I always wonder what happens when LLMs finally destroyed every source of information they crawl. After stack overflow and forums are gone and when there's no open source code anymore to improve upon. Won't they just canibalize themselves and slowly degrade?
Synthetic data. Like AlphaZero playing randomized games against itself, a future coding LLM would come up with new projects, or feature requests for existing projects, or common maintenance tasks for itself to execute. Its value function might include ease of maintainability, and it could run e2e project simulations to make sure it actually works.
That's a valid thought. AS AI generates a lot of content, some of which may be hallucinations, the new cycle of training will be probably using the old + the_new_AI_slop data, and as a result degrade the final result.
Unless the AIs find out where mistakes occur, and find this out in the code they themselves generate, your conclusion seems logically valid.
I guess there’ll be less collaboration and less sharing with the outside world, people will still collaborate/share but within smaller circles. It’ll bring an end to the era of sharing is caring interent as it doesn’t benefit anyone but few big players
I bet they'll only train on the internet snapshot from now, before LLMs.

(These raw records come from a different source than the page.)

-- ==== Sys2Proof/Machine/BootUnits.lean ====
section
/-! DEFINITION. What bring-up finds of its units and does with them (R370–R373, R377, R380–R383), the boot seal (R23, R38,
R197, R352), and the actions of reconciliation (R389). -/

namespace Sys2Proof.Machine

/-! ### Boot tests (R380, R384) -/

/-- Whether a unit is fenced without a test: its fuse is bad, or its defect is PERMANENT. -/
def Block.fuseBad (b : Block) (src : Nat) : Bool := NSet.has b.boot.fuses.bad src

/-! ### Hub cores (R371, R381) -/

/-- A wave's cores are powered and tested; one with a PERMANENT defect fails at once. -/
def Block.coreWave (b : Block) (w : Nat) : Block :=
  let cs := (List.range 36).filter fun c => decide (c % 4 = w) && !b.fuseBad c
  let b := { b with boot := { b.boot with coreWaves := w + 1 } }
  cs.foldl (fun b c =>
    if b.defectPermanent c then (b.wr (Reg.MH_CORE_STATE.STATE c) 1).bootFail c
    else { b with boot := { b.boot with coresTesting := NSet.insert c b.boot.coresTesting } }) b

/-- A core's BIST ends. -/
def Block.coreTested (b : Block) (c : Nat) (passed : Bool) : Block :=
  if !NSet.has b.boot.coresTesting c then b
  else
    let b := { b with boot := { b.boot with coresTesting := NSet.erase b.boot.coresTesting c } }
    if passed then b.wr (Reg.MH_CORE_STATE.STATE c) 3 else (b.wr (Reg.MH_CORE_STATE.STATE c) 1).bootFail c

/-- The nominal core of a position. -/
def Core.nominal (p : Nat) : Nat :=
  if p < 12 then p else if p < 24 then p + 6 else [12, 13, 30, 31, 14, 15, 32, 33].getD (p - 24) 0

/-- The cores of the device pool: spare cores no partition names, and nominal cores of positions no partition holds. -/
def Block.poolCores (b : Block) : List Nat :=
  let named (c : Nat) : Bool := (List.range 32).any fun p => (b.part p).spareNames.contains c
  (List.range 36).filter fun c =>
    (([16, 17, 34, 35] : List Nat).contains c && !named c)
      || (List.range 32).any fun p => decide (Core.nominal p = c) && (b.posHolder p).isNone

/-- The core a held position takes: its nominal one, else a spare in the order of R381. -/
def Block.bootCore (b : Block) (pos part : Nat) : Option Nat :=
  let home := Core.nominal pos
  let near (c : Nat) : Bool := Core.north c == Core.north home
  let own := ([16, 17, 34, 35] : List Nat).filter fun c => (b.part part).spareNames.contains c
  let pool := b.poolCores
  (home :: (own.filter near ++ pool.filter near ++ own.filter (fun c => !near c) ++ pool.filter fun c => !near c)).find?
    fun c => decide (b.coreState c = 3)

/-- Every held position takes its core; the sync home of one without a core is lost. -/
def Block.assignCores (b : Block) : Block :=
  (List.range 32).foldl (fun b pos => match b.posHolder pos with
    | none => b
    | some p => match b.bootCore pos p with
      | some c => ((b.wr (Reg.MH_CORE_MAP.PHYS pos) c).wr (Reg.MH_CORE_MAP.VALID pos) 1).wr (Reg.MH_CORE_STATE.STATE c) 2
      | none => { b with sync := { b.sync with lostHomes := NSet.insert pos b.sync.lostHomes } }) b

/-! ### The shelf (R32, R34, R35) -/

/-- Place one logical bank; its group is struck where it finds no bank. -/
def Block.bootBank (b : Block) (lb : Nat) : Block :=
  if b.groupStruck (lb / 16) then b
  else match b.placeBank (fun g => b.groupHolder g) lb with
    | some b => b
    | none => b.strikeGroup (lb / 16)
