-- ==== Sys2Proof/Machine/Bringup.lean ====
section
/-! DEFINITION. The bring-up and reset commands (18). -/

namespace Sys2Proof.Machine

/-! ### Power and PERST_L -/

/-- POWER_GOOD (R368): a cold reset, and the preamble's work. -/
def execPowerGood (s : State) : Host.Outcome State Fault Refusal :=
  .next (s.updFuse fun b o => b.coldReset.preambleWork o)

/-- The part of an interrupted commit that was programmed (R365): each row is begun once the one before it is whole. -/
def Otp.partly (o full : Otp) (k : LcStep) (p : OtpProgress) : Otp :=
  let uds := o.uds ||| (full.uds &&& p.uds)
  let o := { o with uds := uds }
  if uds ≠ full.uds then o
  else
    let o := { o with udsValid := o.udsValid ||| (full.udsValid &&& p.udsValid) }
    if o.udsValid ≠ full.udsValid then o
    else
      let r := { o.rows k with state := (o.rows k).state ||| ((full.rows k).state &&& p.state) }
      let o := o.setRows k r
      if r.state ≠ (full.rows k).state then o
      else o.setRows k { r with complete := r.complete ||| ((full.rows k).complete &&& p.complete) }

/-- PWRGOOD_FALL (R409): the die is held in reset, and THERMTRIP_L is released. -/
def Block.powerFall (b : Block) (o : Otp) (p : OtpProgress) : Block × Otp :=
  let r := b.drbg384
  let o := match b.sec.commit with
    | some (k, t) => o.partly ((o.action t r.2).finish k t) k p
    | none => o
  let b := r.1.coldReset
  ({ b with
    boot := { b.boot with power := false, preamble := false }
    pw := { b.pw with thermTrip := false } }, o)

def execPwrgoodFall (progress : OtpProgress) (s : State) : Host.Outcome State Fault Refusal :=
  .next (s.updFuse fun b o => b.powerFall o progress)

/-- The main sequence starts (R369). -/
def Block.startMain (b : Block) : Block :=
  ({ b with boot := { b.boot with mainAt := some b.now } } : Block).wr Reg.MH_BOOT_STATUS.PHASE 1

/-- PREAMBLE_DONE (R368, R369). -/
def Block.preambleDone (b : Block) (o : Otp) : Block × Otp :=
  if !b.boot.power ∨ !b.boot.preamble then (b, o)
  else match b.preambleWork o with
    | (b, o) =>
      let b := { b with boot := { b.boot with preamble := false } }
      let free : Bool := !b.boot.perst || (decide (b.boot.resetKind = .warm) && decide (b.boot.cause ≠ 4))
      (if free then b.startMain else b, o)

def execPreambleDone (s : State) : Host.Outcome State Fault Refusal := .next (s.updFuse fun b o => b.preambleDone o)

/-- PERST_ASSERT (R385): a warm reset, unless a reset has not yet reached its main sequence. -/
def Block.perstAssert (b : Block) : Block :=
  if b.boot.mainAt.isNone then { b with boot := { b.boot with perst := true } } else b.startWarm 4 true

def execPerstAssert (s : State) : Host.Outcome State Fault Refusal := .next (s.upd fun b => b.perstAssert)

/-- PERST_RELEASE (R369). -/
def Block.perstRelease (b : Block) : Block :=
  let b := { b with boot := { b.boot with perst := false } }
  if b.boot.power && !b.boot.preamble && b.boot.mainAt.isNone then b.startMain else b

def execPerstRelease (s : State) : Host.Outcome State Fault Refusal := .next (s.upd fun b => b.perstRelease)

/-! ### The main sequence (R370–R373) -/

/-- ROOT_PLL_LOCK (R370, R377, R390): the image's register records are applied, and sites, stacks and reach ports are
released. -/
def Block.rootLock (b : Block) : Block :=
  if b.boot.mainAt.isNone ∨ b.boot.pllLocked then b
  else
    let b := { b with boot := { b.boot with pllLocked := true } }
    let b := ((b.wr Reg.CK_STATUS.ROOT_LOCK 1).wr Reg.CK_STATUS.PCIE_LOCK 1).applyRecords
    let b := (List.range 16).foldl (fun b s =>
      if b.is (Reg.ST_CFG.EN s) then (b.groupsFail s (b.lanesPermanent (Src.laneGroup s))).startTraining s else b) b
    (List.range 4).foldl (fun b p => (b.rchLanesFail p (b.lanesPermanent (Src.reachLane p))).rchRelease p) b

def execRootPllLock (s : State) : Host.Outcome State Fault Refusal := .next (s.upd fun b => b.rootLock)

/-- CORE_WAVE (R371). -/
def execCoreWave (wave : Fin 4) (s : State) : Host.Outcome State Fault Refusal :=
  .next (s.upd fun b => if b.boot.pllLocked && decide (b.boot.coreWaves = wave.val) then b.coreWave wave else b)

/-- CORE_BIST_DONE (R380). -/
def execCoreBistDone (core : Fin 36) (passed : Bool) (s : State) : Host.Outcome State Fault Refusal :=
  .next (s.upd fun b => b.coreTested core passed)

/-- ENROL_WAVE (R372): its TRAINED sites are asked to enrol; one not yet enrolled stays at half-mast (R399). -/
def Block.enrolWave (b : Block) (w : Nat) : Block :=
  let b := { b with boot := { b.boot with enrolWaves := w + 1 } }
  [w, w + 4, w + 8, w + 12].foldl (fun b s => if b.enrolled s then b else (b.hmCause s 3 true).startEnrol s) b

def execEnrolWave (wave : Fin 4) (s : State) : Host.Outcome State Fault Refusal :=
  .next (s.upd fun b => if b.boot.pllLocked && decide (b.boot.enrolWaves = wave.val) then b.enrolWave wave else b)

/-- SHELF_BIST_DONE (R380, R32, R35). -/
def execShelfBistDone (failed : List (Fin 544)) (s : State) : Host.Outcome State Fault Refusal :=
  .next (s.upd fun b =>
    if b.boot.pllLocked && !b.boot.shelfDone then b.shelfTested (failed.map fun x => x.val) else b)

/-- STACK_TRAINING_DONE (R36, R37, R46, R380, R382). -/
def execStackTrainingDone (stack : StackNo) (result : StackResult) (s : State) : Host.Outcome State Fault Refusal :=
  .next (s.upd fun b => b.stackTrained stack result.trained result.height.val result.vendor.toNat result.failed.toNat)

/-- RECONCILIATION (R389). -/
def execReconciliation (tests : BootTests) (s : State) : Host.Outcome State Fault Refusal :=
  .next (s.upd fun b => b.reconcile tests.denob tests.collector (tests.fatal.map fun x => x.val)
    (tests.dirWays.map fun x => 16 * x.1.val + x.2.val))

/-- BOOT_SEAL (R23). -/
def execBootSeal (s : State) : Host.Outcome State Fault Refusal := .next (s.upd fun b => b.bootSeal)

/-! ### Device resets (R385, R386) -/

def execWarmReset (s : State) : Host.Outcome State Fault Refusal := .next (s.upd fun b => b.startWarm 2 false)

def execWarmResetDrained (s : State) : Host.Outcome State Fault Refusal :=
  .next (s.updFuse fun b o => if b.boot.draining then b.warmReset o false else (b, o))

def execColdReset (s : State) : Host.Outcome State Fault Refusal :=
  .next (s.updFuse fun b o => if b.boot.power then b.coldReset.preambleWork o else (b, o))

/-! ### Hub-core reset (R387) -/

/-- A register whose status, counter and log fields return to their reset values. -/
def RegSpec.clearStatus (r : RegSpec) (old reset : Nat) : Nat :=
  r.flds.foldl (fun acc f => match f.ty with
    | .rw | .rwl => acc
    | _ => setBits acc f.lo f.w (bits reset f.lo f.w)) old

/-- The registers of a position after its reset. -/
def RegFile.coreReset (rf : RegFile) (pos : Nat) : RegFile :=
  let lo := 0x2000000 + 0x100000 * pos
  rf.foldl (fun acc e =>
    if lo ≤ e.1 ∧ e.1 < lo + 0x100000 then
      match Reg.find e.1 with
      | some r => acc.setWord e.1 (r.clearStatus e.2.toNat (Reg.resetValue e.1).toNat)
      | none => acc
    else acc) rf

/-- Whether any command runs at a position. -/
def Block.posBusy (b : Block) (p : Nat) : Bool :=
  let v := b.posState p
  (v.slots.any fun e => e.2.isSome) || !v.held.isEmpty || v.vec.run.isSome || !v.unitQ.isEmpty || v.red.isSome || !v.colls.isEmpty

/-- CORE_RESET (R387). -/
def Block.coreReset (b : Block) (p : Nat) : Block :=
  if (b.liveSlices.any fun sl => (List.range 4).any fun c => decide (b.home sl c = p)) ∨ b.posBusy p then
    b.wr (Reg.HC_STATUS.LAST_STATUS p) Code.BUP_CORE_IN_USE
  else
    let b := { b with regs := b.regs.coreReset p }
    let b := (b.setPos p { PosState.idle with records := (b.posState p).records }).setL1 p []
    let b := { b with boot := { b.boot with coreResets := NSet.insert p b.boot.coreResets } }
    (b.wr (Reg.HC_STATUS.LAST_STATUS p) Code.SUCCESS).wr (Reg.HC_STATUS.RESETTING p) 1

def execCoreReset (pos : PosNo) (s : State) : Host.Outcome State Fault Refusal := .next (s.upd fun b =>
    if b.frameHeld (Reg.HC_CTRL.CORE_RESET pos).off then
      b.regWait ⟨false, (Reg.HC_CTRL.CORE_RESET pos).off, 4, 2 ^ (Reg.HC_CTRL.CORE_RESET pos).lo, none⟩
    else b.coreReset pos)

/-- CORE_RESET_DONE. -/
def execCoreResetDone (pos : PosNo) (s : State) : Host.Outcome State Fault Refusal :=
  .next (s.upd fun b =>
    ({ b with boot := { b.boot with coreResets := NSet.erase b.boot.coreResets pos } } : Block).wr
      (Reg.HC_STATUS.RESETTING pos) 0)

/-! ### The Field-defect log (R384) -/

/-- DEFECT_CLEAR: in TEST only. -/
def Block.defectClear (b : Block) : Block :=
  if b.lc ≠ Lc.TEST then b
  else
    let b := { b with regs := b.regs.filter fun e => !(decide (0x2000 ≤ e.1) && decide (e.1 < 0x3000)) }
    let b := { b with boot := { b.boot with nor := { b.boot.nor with defects := [], testBoots := [] } } }
    (b.wr Reg.MH_DEFECT_CTRL.COUNT 0).wr Reg.MH_DEFECT_CTRL.OVERFLOW 0

def execDefectClear (s : State) : Host.Outcome State Fault Refusal := .next (s.upd fun b => b.defectClear)

end Sys2Proof.Machine
end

Additional non-internet training material will probably be human created, or curated at least.
Does it matter? Hypothetically if these pre-training datasets disappeared, you can distill from the smartest current model, or have them write textbooks.
That idea is called model collapse https://en.wikipedia.org/wiki/Model_collapse
Some studies have shown that direct feedback loops do cause collapse but many researchers argue that it’s not a risk with real world data scales.
In fact, a lot of advancements in the open weight model space recently have been due to training on synthetic data. At least 33% of the data used to train nvidia’s recent nemotron 3 nano model was synthetic. They use it as a way to get high quality agent capabilities without doing tons of manual work.